Intertextuality between "To fathers with daughters" and "Open letter to my dad"

Warning: This post may trigger negative emotions!

Aviso: Esse post pode causar gatilhos!


Estudos Linguístico-Discursivos em Língua Inglesa IV - Matutino

Written by Isabella Monteiro de Almeida & Lindemberg Alexander Karon.

RGM: 25907760 & 26410907


Poem:


every time you

tell your daughter

you yell at her

out of love

you teach her to confuse

anger with kindness

which seems like a good idea

till she grows up to

trust men who hurt her

cause they look so much

like you


to fathers with daughters - rupi kaur


Reference: KAUR, Rupi. Milk and Honey.

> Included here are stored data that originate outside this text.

/-- A queued move is given up, or has nothing to do. -/
def dropMove (m : PageMove) (changed : Bool) : Act := look fun s =>
  seq [one (.moves (s.moves.erase m)), setMigStat, moveEnded m changed]

/-- Whether a free of page p waits for its move (R365). -/
def pendingFree (s : State) (p : Nat) : Bool := s.moves.any (fun m => m.started && decide (m.page = p) && decide (m.after = some none))
/-- The share set into which page p goes once its move has ended (R365). -/
def pendingShare (s : State) (p : Nat) : Option Nat := s.moves.findSome? (fun m => if m.started && decide (m.page = p) then m.after.join else none)
/-- Whether a request finds page p valid: requests act in the order they arrive (R366), so that one freed before, which only waits for its
move, is not. -/
def pageValid (s : State) (p : Nat) : Bool := eValid (homeEntry s p) && !pendingFree s p
/-- Whether a request finds page p shared, by a share that only waits for its move too. -/
def pageShared (s : State) (p : Nat) : Bool := eShared (homeEntry s p) || (pendingShare s p).isSome

/-- Pages become invalid: one that moves once its move has ended (R365); moves of them not yet started are given up. -/
def freePages (ps : List Nat) : Act := seq [
  look fun s => each (s.moves.filter (fun m => !m.started && ps.contains m.page)) (fun m => dropMove m false),
  look fun s => one (.moves (s.moves.map (fun m => if ps.contains m.page then { m with after := some none } else m))),
  look fun s => each (ps.filter (fun p => !eMoving (homeEntry s p))) freePage]

/-- A page becomes shared in set t (R366, R368, R369): it leaves its herd's accounts. -/
def sharePage (t p : Nat) : Act := look fun s =>
  let e := homeEntry s p
  seq [setEntry p (setFld (setBit e 58 true) 49 42 t), dropLines p,
    act (!eFar e) (chargeDevice (eHerd e) (ePinned e) (-1))]

/-- The free or share that waited for a page's move takes effect (R365). -/
def moveAfter (m : PageMove) : Act := look fun s =>
  act (eValid (homeEntry s m.page)) (match m.after with
    | some none => freePage m.page
    | some (some t) => sharePage t m.page
    | none => nop)

/-- A move is given up: its page keeps the home it had, and a frame taken for it returns to the pool. -/
def cancelMove (m : PageMove) : Act := look fun s =>
  seq [act (m.started && !m.far) (bumpFree 1), act m.started (setEntry m.page (setBit (homeEntry s m.page) 61 false)), moveAfter m,
    dropMove m false]

/-! ## Requests -/

/-- Whether a run of pages and its destination are in range. -/
def runOk (page n dest port : Nat) : Bool :=
  decide (1 ≤ n) && decide (page + n ≤ 2 ^ 26) && decide (dest < 3) && decide (port < 24)
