/-- p(k, t) (R323). -/
def powF (k : Word) (t : Word) : Word :=
  ((List.range 32).map (fun i => 31 - i)).foldl (fun r b =>
    let q := mulF r r
    if bit t b then mulF q k else q) one32

/-! ## Judging a descriptor (R324) -/

/-- A descriptor that ends with a status. -/
def ended (d : UeDesc) (status : Nat) : UeDesc := { d with phase := 4, status := status }

/-- What judging a descriptor gives: the unified-range reads it made, as address and length, and the descriptor as judged, none while a page
that it reads moves. -/
abbrev Judgement := List (Nat × Nat) × Option UeDesc

/-- The scale-table entry of a descriptor's working copy (R341), at the VU_STBASE of the herd's hidx 0 core (DEDUCED, log entry 32). -/
def workEntry (s : State) (d : UeDesc) : Nat := stBase s (voteSite s d.herd) + 256 * fld (shW d 3) 31 16

/-- A descriptor that becomes active takes the tensor scale and mxceil of its working copy's entry (R341): BF16, F16 and F32 have none. -/
def becomeActive (s : State) (d : UeDesc) : Judgement :=
  if dMode d = 1 ∨ shWfmt d = 0 ∨ shWscl d = 0 then ([], some d)
  else ([(workEntry s d, 8)], match engRead s d.herd (workEntry s d) 8 none with
    | .wait => none
    | .bad st => some (ended d st)
    | .ok bs => some { d with tscale := leWord bs, noclip := bit (leWord (bs.drop 4)) 7 })

/-- A group load or store: it runs, or is held until its entry is captured (R542). -/
def judgeGroup (s : State) (d : UeDesc) : UeDesc :=
  if snapHolds s d.herd (dGroup d) (dStep d).toNat then { d with phase := 0 } else { d with phase := 1, status := dMode d + 1 }

/-- Rows 6 to 11 of R324. A descriptor whose program a replacement waits for is not activated, and is judged again from row 5 (R340). -/
def judgeVote (s : State) (d : UeDesc) : Judgement :=
  let v := hvote d.eng d.herd
  let g := gW d 0
  let voting := bit g 29 && bit (rd s v) 31
  if bit g 30 then ([], some (ended d 0x02))
  else if voting && decide ((dStep d).toNat < (rd s (v + 4)).toNat) && bit (rd s v) 30 then ([], some (ended d 0x81))
  else if voting && !(bit (rd s v) 30 && decide (rd s (v + 4) = dStep d)) then ([], some { d with phase := 0 })
  else if snapHolds s d.herd (dGroup d) (dStep d).toNat then ([], some { d with phase := 0 })
  else if voting && bit (rd s v) 29 then ([], some (ended d 0x01))
  else if progWaits s d.eng (fld g 7 0) then ([], some { d with phase := 0, row5 := true })
  else becomeActive s { d with phase := 1, row5 := false, status := if dMode d = 1 then 0x03 else 0 }

/-- The reads of row 5 after the shard record: the mask header, and the curve's header and points. -/
def shardReads (s : State) (d : UeDesc) : List (Nat × Nat) :=
  let curve := 1024 * (gW d 1).toNat
  (if shMask d then [(shAddr d 7, 32)] else []) ++ (if bit (gW d 0) 28 then (curve, 8) ::
      (match engRead s d.herd curve 8 none with
        | .ok hd => [(curve + 8, 8 * min (fld (leWord hd) 9 0) 1023)]
        | _ => []) else [])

Andrews McMeel Publishing, 2015. 



Artistic Production:


Open Letter To My Dad


Father, where were you when I needed you the most?

All the men I met were the same

Looking for love, more pain and misery

Always haunted by your ghost


Growing up was a decline

When you came along it was all violence

I had to learn to live without love

With bad memories coming back instead


Telling me that I can't do anything

Yelling at me all the time

As if I had no feelings

Is this not a crime?


I stayed strong and I've moved on,

Sometimes I still feel the pain in my heart,

But now I know that men aren't the same

And I'll show that I can be loved.


by Isabella Almeida


Intertext:

After reading Rupi Kaur’s book, we had many feelings. So, Isabella decided to write a poem and then we wrote this intertext together.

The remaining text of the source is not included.